From the entries that follow, reproduce exactly and only the lines from the line with "exact (congrArg (fun" to the line with "namespace Sys2Proof.Machine", endpoints included.

+===+

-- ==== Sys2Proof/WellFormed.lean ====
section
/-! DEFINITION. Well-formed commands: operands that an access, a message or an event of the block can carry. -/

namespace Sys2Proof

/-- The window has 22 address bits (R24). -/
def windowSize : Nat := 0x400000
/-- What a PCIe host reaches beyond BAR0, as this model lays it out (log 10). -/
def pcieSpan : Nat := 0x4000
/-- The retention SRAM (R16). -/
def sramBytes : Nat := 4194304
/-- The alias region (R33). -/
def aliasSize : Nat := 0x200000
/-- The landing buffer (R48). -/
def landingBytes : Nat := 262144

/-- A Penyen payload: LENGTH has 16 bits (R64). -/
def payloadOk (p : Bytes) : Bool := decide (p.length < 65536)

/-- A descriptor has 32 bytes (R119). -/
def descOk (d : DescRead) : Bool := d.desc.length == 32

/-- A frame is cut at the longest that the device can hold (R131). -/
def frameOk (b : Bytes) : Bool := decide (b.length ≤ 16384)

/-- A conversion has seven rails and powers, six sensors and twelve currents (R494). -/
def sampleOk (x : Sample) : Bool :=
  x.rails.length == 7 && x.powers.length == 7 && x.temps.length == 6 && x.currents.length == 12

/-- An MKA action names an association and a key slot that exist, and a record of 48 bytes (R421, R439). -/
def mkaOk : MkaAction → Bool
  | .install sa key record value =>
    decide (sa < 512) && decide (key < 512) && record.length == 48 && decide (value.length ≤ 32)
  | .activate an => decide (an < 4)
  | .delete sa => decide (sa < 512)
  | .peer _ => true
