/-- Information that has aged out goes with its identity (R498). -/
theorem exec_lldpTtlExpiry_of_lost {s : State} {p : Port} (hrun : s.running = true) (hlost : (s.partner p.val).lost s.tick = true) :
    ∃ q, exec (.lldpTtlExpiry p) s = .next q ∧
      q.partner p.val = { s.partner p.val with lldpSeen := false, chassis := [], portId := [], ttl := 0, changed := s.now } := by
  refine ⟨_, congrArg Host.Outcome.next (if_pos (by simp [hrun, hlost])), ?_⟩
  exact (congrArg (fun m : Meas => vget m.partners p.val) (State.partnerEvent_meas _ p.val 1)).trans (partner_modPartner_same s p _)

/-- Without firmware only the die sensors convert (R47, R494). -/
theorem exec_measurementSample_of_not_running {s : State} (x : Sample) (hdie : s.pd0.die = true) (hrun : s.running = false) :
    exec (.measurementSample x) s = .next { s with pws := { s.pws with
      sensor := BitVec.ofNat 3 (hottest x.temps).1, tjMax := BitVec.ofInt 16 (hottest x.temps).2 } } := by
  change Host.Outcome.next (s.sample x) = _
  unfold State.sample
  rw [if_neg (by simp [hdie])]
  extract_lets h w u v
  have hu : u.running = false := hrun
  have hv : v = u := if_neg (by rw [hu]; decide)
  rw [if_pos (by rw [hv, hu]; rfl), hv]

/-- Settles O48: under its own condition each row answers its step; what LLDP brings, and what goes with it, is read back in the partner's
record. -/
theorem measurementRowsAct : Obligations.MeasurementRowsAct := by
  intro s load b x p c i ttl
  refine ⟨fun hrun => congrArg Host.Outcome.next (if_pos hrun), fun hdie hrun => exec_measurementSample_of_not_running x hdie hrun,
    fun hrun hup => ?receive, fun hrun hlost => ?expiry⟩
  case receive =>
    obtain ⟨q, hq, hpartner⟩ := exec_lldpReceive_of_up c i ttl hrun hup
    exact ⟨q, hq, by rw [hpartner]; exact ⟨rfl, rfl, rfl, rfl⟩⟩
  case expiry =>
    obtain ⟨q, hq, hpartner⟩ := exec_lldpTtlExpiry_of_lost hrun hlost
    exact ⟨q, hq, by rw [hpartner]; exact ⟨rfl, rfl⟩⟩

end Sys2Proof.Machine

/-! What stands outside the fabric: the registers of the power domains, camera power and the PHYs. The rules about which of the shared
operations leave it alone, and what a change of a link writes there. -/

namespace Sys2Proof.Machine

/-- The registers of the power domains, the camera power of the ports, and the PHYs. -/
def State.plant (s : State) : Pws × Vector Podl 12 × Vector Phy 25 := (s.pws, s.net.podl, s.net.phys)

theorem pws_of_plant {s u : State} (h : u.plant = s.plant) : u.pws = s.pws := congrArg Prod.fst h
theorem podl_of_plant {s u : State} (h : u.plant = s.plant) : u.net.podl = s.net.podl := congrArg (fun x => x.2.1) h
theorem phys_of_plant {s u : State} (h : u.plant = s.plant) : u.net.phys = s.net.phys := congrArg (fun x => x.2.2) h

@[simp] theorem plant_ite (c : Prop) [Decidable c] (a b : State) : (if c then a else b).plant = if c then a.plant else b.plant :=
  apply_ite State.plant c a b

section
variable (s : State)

+===+

• _TASK ANSWER_
  exact (congrArg (fun m : Meas => vget m.partners p.val) (State.partnerEvent_meas _ p.val 1)).trans (partner_modPartner_same s p _)

/-- Without firmware only the die sensors convert (R47, R494). -/
theorem exec_measurementSample_of_not_running {s : State} (x : Sample) (hdie : s.pd0.die = true) (hrun : s.running = false) :
    exec (.measurementSample x) s = .next { s with pws := { s.pws with
      sensor := BitVec.ofNat 3 (hottest x.temps).1, tjMax := BitVec.ofInt 16 (hottest x.temps).2 } } := by
  change Host.Outcome.next (s.sample x) = _
  unfold State.sample
  rw [if_neg (by simp [hdie])]
  extract_lets h w u v
  have hu : u.running = false := hrun
  have hv : v = u := if_neg (by rw [hu]; decide)
  rw [if_pos (by rw [hv, hu]; rfl), hv]

/-- Settles O48: under its own condition each row answers its step; what LLDP brings, and what goes with it, is read back in the partner's
record. -/
theorem measurementRowsAct : Obligations.MeasurementRowsAct := by
  intro s load b x p c i ttl
  refine ⟨fun hrun => congrArg Host.Outcome.next (if_pos hrun), fun hdie hrun => exec_measurementSample_of_not_running x hdie hrun,
    fun hrun hup => ?receive, fun hrun hlost => ?expiry⟩
  case receive =>
    obtain ⟨q, hq, hpartner⟩ := exec_lldpReceive_of_up c i ttl hrun hup
    exact ⟨q, hq, by rw [hpartner]; exact ⟨rfl, rfl, rfl, rfl⟩⟩
  case expiry =>
    obtain ⟨q, hq, hpartner⟩ := exec_lldpTtlExpiry_of_lost hrun hlost
    exact ⟨q, hq, by rw [hpartner]; exact ⟨rfl, rfl⟩⟩

end Sys2Proof.Machine

/-! What stands outside the fabric: the registers of the power domains, camera power and the PHYs. The rules about which of the shared
operations leave it alone, and what a change of a link writes there. -/

namespace Sys2Proof.Machine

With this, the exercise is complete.